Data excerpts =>
------------------------------------

-- ==== Sys2Proof/Machine/Ops.lean ====
section
/-! DEFINITION. The operations every meaning is built from: reading and writing the parts of the state, running an
instruction as one indivisible step that retires, traps or parks (R54), taking a trap (R55, R351 to R353) and
returning from one (R77). -/

namespace Sys2Proof.Machine

abbrev Outcome := Host.Outcome State Fault Refusal

/-! ## Where things stand (R19)

A core is numbered die · 288 + y · 18 + x over the package, a slot core · 4 + s, a cluster die · 72 + c. -/

def coresPerDie : Nat := 288
def clustersPerDie : Nat := 72
def dieCount : Nat := 8

def coreOfSlot (slot : Nat) : Nat := slot / 4
def slotNumber (slot : Nat) : Nat := slot % 4
def dieOfCore (core : Nat) : Nat := core / 288
def numberOfCore (core : Nat) : Nat := core % 288
def xOfCore (core : Nat) : Nat := core % 288 % 18
def yOfCore (core : Nat) : Nat := core % 288 / 18

/-- The core at a position of a die. -/
def coreAt (die x y : Nat) : Nat := die * 288 + y * 18 + x

/-- The cluster of a core: cluster c stands at columns 2 · (c mod 9) and rows 2 · (c div 9). -/
def clusterOfCore (core : Nat) : Nat := dieOfCore core * 72 + yOfCore core / 2 * 9 + xOfCore core / 2

/-- k: the core's number within its cluster. -/
def coreInCluster (core : Nat) : Nat := yOfCore core % 2 * 2 + xOfCore core % 2

def dieOfCluster (cl : Nat) : Nat := cl / 72

/-- Core k of a cluster. -/
def coreOfCluster (cl k : Nat) : Nat :=
  coreAt (cl / 72) (2 * (cl % 72 % 9) + k % 2) (2 * (cl % 72 / 9) + k / 2)

def distance (a b : Nat) : Nat := (a - b) + (b - a)

/-- Manhattan distance between the positions of two cores, whichever dies they stand on. -/
def hops (a b : Nat) : Nat := distance (xOfCore a) (xOfCore b) + distance (yOfCore a) (yOfCore b)

/-- Directions of the mesh: 0 north, 1 east, 2 south, 3 west. -/
def oppositeDir (dir : Nat) : Nat := (dir + 2) % 4

/-- The neighbour in a direction; none beyond the die edge (R28). -/
def neighbour (core dir : Nat) : Option Nat :=
  let x := xOfCore core
  let y := yOfCore core
  match dir with
  | 0 => if y = 0 then none else some (core - 18)
  | 1 => if x = 17 then none else some (core + 1)
  | 2 => if y = 15 then none else some (core + 18)
  | 3 => if x = 0 then none else some (core - 1)
  | _ => none

/-! ## The parts of the state -/

/-- A slot at its task-start values: its arena window is its own number (R30). -/
def slotDefault (slot : Nat) : Slot := { window := BitVec.ofNat 2 slot }

def coreDefault (_ : Nat) : Core := {}
def clusterDefault (_ : Nat) : Cluster := {}
def dieDefault (_ : Nat) : Die := {}

def State.slot (s : State) (k : Nat) : Slot := s.slots.get slotDefault k
def State.core (s : State) (k : Nat) : Core := s.cores.get coreDefault k
def State.cluster (s : State) (k : Nat) : Cluster := s.clusters.get clusterDefault k
def State.die (s : State) (k : Nat) : Die := s.dies.get dieDefault k

def State.setSlot (s : State) (k : Nat) (v : Slot) : State := { s with slots := s.slots.set slotDefault k v }
def State.setCore (s : State) (k : Nat) (v : Core) : State := { s with cores := s.cores.set coreDefault k v }
def State.setCluster (s : State) (k : Nat) (v : Cluster) : State :=
  { s with clusters := s.clusters.set clusterDefault k v }
def State.setDie (s : State) (k : Nat) (v : Die) : State := { s with dies := s.dies.set dieDefault k v }

def State.modSlot (s : State) (k : Nat) (f : Slot → Slot) : State := s.setSlot k (f (s.slot k))
def State.modCore (s : State) (k : Nat) (f : Core → Core) : State := s.setCore k (f (s.core k))
def State.modCluster (s : State) (k : Nat) (f : Cluster → Cluster) : State := s.setCluster k (f (s.cluster k))
def State.modDie (s : State) (k : Nat) (f : Die → Die) : State := s.setDie k (f (s.die k))

/-- The slot whose instruction is being run. -/
def State.me (s : State) : Slot := s.slot s.cur
def State.setMe (s : State) (v : Slot) : State := s.setSlot s.cur v
def State.myCore (s : State) : Nat := coreOfSlot s.cur
def State.myDie (s : State) : Nat := dieOfCore (coreOfSlot s.cur)

/-- The launch that runs on a die, its context not saved. -/
def State.launchOn (s : State) (die : Nat) : Option Launch :=
  (s.launches.find? (fun e => e.2.dies.contains die && !e.2.saved)).map Prod.snd

/-- A launch is saved: what is on its way to its partition waits for it (R235, R278). -/
def State.launchSaved (s : State) (lid : Nat) : Bool := (s.launches.find lid).any (fun l => l.saved)

def State.modLaunch (s : State) (lid : Nat) (f : Launch → Launch) : State :=
  match s.launches.find lid with
  | none => s
  | some l => { s with launches := s.launches.put lid (f l) }

/-- Put a step on the agenda, after every entry due no later. -/
def agendaInsert (d : Due) : List Due → List Due
  | [] => [d]
  | e :: rest => if d.at_ < e.at_ then d :: e :: rest else e :: agendaInsert d rest

/-- A step comes due at the end of the given cycle. -/
def State.schedule (s : State) (due : Nat) (i : Instr) (subject : List Nat := []) : State :=
  { s with agenda := agendaInsert { at_ := due, step := i, subject := subject } s.agenda }

/-! ## Time (R341, R387) -/

/-- The clock period of a frequency class in units of 1/4284 ns. -/
def classPeriod (fclass : Nat) : Nat :=
  ([5040, 5355, 5712, 6120, 7140, 8568, 10710, 4760] : List Nat).getD fclass 5040

/-- The period of a cycle of the package: that of its slowest die. -/
def State.period (s : State) : Nat :=
  ((List.range dieCount).map (fun d => classPeriod (s.die d).fclass)).foldl max 0

/-- Nanoseconds of the device time base. -/
def State.now (s : State) : Nat := s.time / 4284

/-- The least number of cycles that last a number of nanoseconds. -/
def State.cyclesFor (s : State) (ns : Nat) : Nat := (ns * 4284 + s.period - 1) / s.period

/-! ## One indivisible step (R54)

A meaning is a function of the state that ends normally, or stops with a trap or a park. A stop drops every change
the meaning had made. -/

inductive Stop where
  | trap (cause : Cause) (val val2 : DWord)
  | park (w : Wait)
  /-- A park that keeps what the meaning has done: an arrival, a place in a queue, a word that was read. -/
  | wait (w : Wait) (s : State)
  deriving DecidableEq, Repr

abbrev Act (α : Type) := StateT State (Except Stop) α

def Act.trap {α : Type} (cause : Cause) (val val2 : DWord) : Act α := fun _ => .error (.trap cause val val2)
def Act.park {α : Type} (w : Wait) : Act α := fun _ => .error (.park w)
def Act.wait {α : Type} (w : Wait) : Act α := fun s => .error (.wait w s)
def Act.state : Act State := fun s => .ok (s, s)
def Act.modify (f : State → State) : Act Unit := fun s => .ok ((), f s)
def Act.me : Act Slot := fun s => .ok (s.me, s)
def Act.modMe (f : Slot → Slot) : Act Unit := fun s => .ok ((), s.setMe (f s.me))

/-- A check goes through: it stops nothing and changes nothing. -/
def Act.passes {α : Type} (a : Act α) (s : State) : Prop := ∃ x, a s = .ok (x, s)

/-- Trap when a condition holds. -/
def Act.trapIf (c : Bool) (cause : Cause) (val val2 : DWord) : Act Unit :=
  if c then Act.trap cause val val2 else pure ()

def Act.parkIf (c : Bool) (w : Wait) : Act Unit := if c then Act.park w else pure ()

/-- A fresh identity. -/
def Act.fresh : Act Nat := fun s => .ok (s.nextId, { s with nextId := s.nextId + 1 })

/-- The index of the next free value. -/
def Act.draw : Act Nat := fun s => .ok (s.draws, { s with draws := s.draws + 1 })

def Act.schedule (due : Nat) (i : Instr) (subject : List Nat := []) : Act Unit :=
  Act.modify (fun s => s.schedule due i subject)

/-! ## Waiting in the event unit (R281 to R283) -/

def queueDefault (_ : Nat) : List Nat := []
def barrierDefault (_ : Nat) : Barrier := {}

def dieBarrierDefault (_ : Nat) : DieBarrier := {}

def Barrier.without (b : Barrier) (k : Nat) : Barrier :=
  if b.arrived.contains k then
    let left := b.arrived.filter (fun x => x != k)
    { arrived := left, first := if left.isEmpty then none else b.first, sent := false }
  else b

def DieBarrier.without (b : DieBarrier) (cl : Nat) : DieBarrier :=
  let left := b.arrived.filter (fun x => x != cl)
  if left.isEmpty then {} else { b with arrived := left, sent := false }

/-- A slot withdraws from a barrier whose cluster has arrived at the die barrier: so does its cluster, and its die from
the world barrier. -/
def State.withdrawCluster (s : State) (k : Nat) : State :=
  let cl := clusterOfCore (coreOfSlot k)
  let die := dieOfCluster cl
  let bars := ((s.cluster cl).barriers.filter (fun e => e.2.sent && e.2.arrived.contains k)).map Prod.fst
  bars.foldl (fun s n =>
    let world := ((s.die die).barriers.get dieBarrierDefault n).sent
    let s := s.modDie die (fun d => { d with
      barriers := d.barriers.set dieBarrierDefault n ((d.barriers.get dieBarrierDefault n).without cl) })
    match s.launchOn die with
    | some l => if world then s.modLaunch l.lid (fun l => { l with
        barriers := l.barriers.set queueDefault n ((l.barriers.get queueDefault n).filter (fun x => x != die)) }) else s
    | none => s) s

/-- A slot gives up its places in the queues of the event unit. -/
def State.leaveWaits (s : State) (k : Nat) : State :=
  let s := s.modCluster (clusterOfCore (coreOfSlot k)) (fun c =>
    { c with
      lineWaiters := c.lineWaiters.mapVals queueDefault (fun q => q.filter (fun x => x != k))
      keepWaiters := c.keepWaiters.mapVals queueDefault (fun q => q.filter (fun x => x != k))
      mutexWaiters := c.mutexWaiters.mapVals queueDefault (fun q => q.filter (fun x => x != k)) })
  s.modSlot k (fun sl => { sl with signalled := false })

/-- An EVBAR arrival that has not departed is withdrawn (R282). -/
def State.withdrawArrival (s : State) (k : Nat) : State :=
  let s := (s.withdrawCluster k).modCluster (clusterOfCore (coreOfSlot k)) (fun c =>
    { c with barriers := c.barriers.mapVals barrierDefault (fun b => b.without k) })
  s.modSlot k (fun sl => { sl with arrived := none, depart := none })

/-- A slot that is killed leaves the event unit. -/
def State.leaveQueues (s : State) (k : Nat) : State := (s.withdrawArrival k).leaveWaits k

/-- A slot that traps gives up its places; a DEADLOCK, or a barrier that has failed, withdraws its arrival too (R282). -/
def State.leaveFor (s : State) (k : Nat) (cause : Cause) : State :=
  if cause == .deadlock || (s.slot k).depart.any (fun c => c != 0) then s.leaveQueues k else s.leaveWaits k

/-! ## Traps -/

/-- A launch ends before it completes: its end is decided, and its partition is drained and reset (R353, R364). The
first decision stands. -/
def State.abortLaunch (s : State) (lid : Nat) (v : EndValues) : State :=
  match s.launches.find lid with
  | none => s
  | some l =>
    if l.ending.isSome then s
    else (s.modLaunch lid (fun l => { l with ending := some v })).schedule s.cycle .partitionDrainReset [lid]

/-- The trap registers that every trap writes (R55, R354). -/
def Slot.saveTrap (sl : Slot) (cause : Cause) (xpc : Word) (val val2 iw : DWord) : Slot :=
  { sl with xcause := cause.code, xpc := xpc, xval := val, xval2 := val2, xinst := iw }

/-- Entry into handler mode (R351): the task's bounds are hidden, the handler span bounds the fetch. -/
def Slot.enterHandler (sl : Slot) (base bound : Word) : Slot :=
  { sl with mode := .handler, taskBase := sl.cbase, taskBound := sl.cbound, cbase := base, cbound := bound,
            pc := base }

/-- A launch's emulation span: its stubs and the emulation library (R313). -/
def Launch.emulates (l : Launch) (pc : Word) : Bool :=
  decide (0 < l.libLen) && decide (l.codeBase + l.codeEnd ≤ pc.toNat) && decide (pc.toNat < l.codeBase + l.codeLen)

/-- The offset a trap reports: within the emulation span that of the call word, which g63 tells (R313). -/
def Slot.trapPc (sl : Slot) (l : Option Launch) : Word :=
  if sl.mode = .task && l.any (fun l => l.emulates sl.pc) then (sl.regs.get (fun _ => {}) 63).val - 8 else sl.pc

/-- An atomic on host memory ends without its value: the registers of D are full again as they were (R90). -/
def Slot.dropHostOp (sl : Slot) : Slot :=
  match sl.hostOp with
  | none => sl
  | some op =>
    { sl with
      hostOp := none
      regs := (List.range op.regs).foldl (fun (m : Assoc Reg) i =>
        m.set (fun _ => {}) (op.index + i) { m.get (fun _ => {}) (op.index + i) with full := true }) sl.regs }

/-- TAKING A TRAP, the one operation (R55 with R293, R351 to R353). The trap registers are written; then the slot
enters its world's handler, or, where no handler may run, the launch or the translator run ends with the trap as its
status. -/
def State.takeTrap (s : State) (k : Nat) (cause : Cause) (val val2 iw : DWord) : State :=
  let s := s.leaveFor k cause
  let sl := s.slot k
  let xpc := sl.trapPc (s.launchOn (dieOfCore (coreOfSlot k)))
  let word := if xpc = sl.pc then iw else s.codeWord (dieOfCore (coreOfSlot k)) xpc
  let saved := { (sl.saveTrap cause xpc val val2 word).dropHostOp with
    parked := none, yielded := none, request := none, granted := false,
    atsFail := none, atsOnce := [], arrival := none, trcSusp := false, library := none }
  let v : EndValues := { status := cause.code.toNat, xpc := xpc, xval := val, xval2 := val2, trap := sl.mode == .task && !sl.xlt }
  match s.launchOn (dieOfCore (coreOfSlot k)) with
  | none => s.setSlot k saved
  | some l =>
    match l.handler with
    | some (base, len) =>
      if sl.mode = .task && !sl.xlt then
        s.setSlot k (saved.enterHandler (BitVec.ofNat 32 base) (BitVec.ofNat 32 (base + len)))
      else (s.setSlot k saved).abortLaunch l.lid v
    | none => (s.setSlot k saved).abortLaunch l.lid v

/-- RETURN FROM A TRAP (R77, R351): task mode resumes at XPC under the task's own bounds. -/
def Slot.leaveHandler (sl : Slot) : Slot :=
  { sl with mode := .task, cbase := sl.taskBase, cbound := sl.taskBound, pc := sl.xpc }

/-- TRCUR moves: what was left of the record that it named is no longer to be run (R258). -/
def Slot.setTrcur (sl : Slot) (v : Word) : Slot := { sl with trcur := v, reversal := none }

/-! ## Retiring, trapping and parking -/

/-- The core has issued: its turn in this cycle is over, and L is the slot that issued (R21). -/
def State.issued (s : State) (k : Nat) : State :=
  let c := coreOfSlot k
  { s.modCore c (fun x => { x with last := slotNumber k }) with turn := c + 1, tried := 0, lag := 0 }

/-- Retiring (R39, R42, R292): the program counter moves to the next instruction, RETIRED counts, KMETER falls in
translator mode. -/
def Slot.retire (sl : Slot) (here next : Word) : Slot :=
  { sl with pc := next, lastPc := here, retired := sl.retired + 1,
            kmeter := if sl.xlt then sl.kmeter - 1 else sl.kmeter,
            parked := none, request := none, granted := false, arrival := none,
            atsFail := none, atsOnce := [] }

/-- The instruction of a slot at a program counter has retired, and its core has issued. -/
def State.retireAt (s : State) (k : Nat) (here next : Word) : State :=
  (s.modSlot k (fun sl => sl.retire here next)).issued k

end Sys2Proof.Machine
end

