/-- A page-request response (R16): Success repeats the ATS request; Response Failure also fails every later page
request of the function (R107); any other response traps with its code. -/
def State.priAnswer (s : State) (r : AtsReq) (code : Nat) : State :=
  if code = 0 then
    (if r.dropped then { s with ats := s.ats.filter (fun x => x.id != r.id) }
      else s.modAts r.id (fun r => { r with pri := false }) : State).nextPri
  else
    let s := if code = 0xF then { s with priFailed := s.functionOf r.world :: s.priFailed } else s
    (s.failAts r .page code).nextPri

def execPriResponse (req : Nat) (code : BitVec 4) (s : State) : Outcome :=
  .next (match s.ats.find? (fun r => r.id == req && r.pri) with
    | some r => s.priAnswer r code.toNat
    | none => s)

/-- The host resets a function's page-request state (R107). -/
def execPriReset (fn : Nat) (s : State) : Outcome :=
  .next { s with priFailed := s.priFailed.filter (fun f => f != fn) }

end Sys2Proof.Machine
end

------------------------------------

ACTIVITY =>
Would you copy out exactly the lines above that start at the one containing "let s := s.modDie" and end at the one containing "withdrawn (R282). -/", inclusive?

REPLY =>
    let s := s.modDie die (fun d => { d with
      barriers := d.barriers.set dieBarrierDefault n ((d.barriers.get dieBarrierDefault n).without cl) })
    match s.launchOn die with
    | some l => if world then s.modLaunch l.lid (fun l => { l with
        barriers := l.barriers.set queueDefault n ((l.barriers.get queueDefault n).filter (fun x => x != die)) }) else s
    | none => s) s

/-- A slot gives up its places in the queues of the event unit. -/
def State.leaveWaits (s : State) (k : Nat) : State :=
  let s := s.modCluster (clusterOfCore (coreOfSlot k)) (fun c =>
    { c with
      lineWaiters := c.lineWaiters.mapVals queueDefault (fun q => q.filter (fun x => x != k))
      keepWaiters := c.keepWaiters.mapVals queueDefault (fun q => q.filter (fun x => x != k))
      mutexWaiters := c.mutexWaiters.mapVals queueDefault (fun q => q.filter (fun x => x != k)) })
  s.modSlot k (fun sl => { sl with signalled := false })

/-- An EVBAR arrival that has not departed is withdrawn (R282). -/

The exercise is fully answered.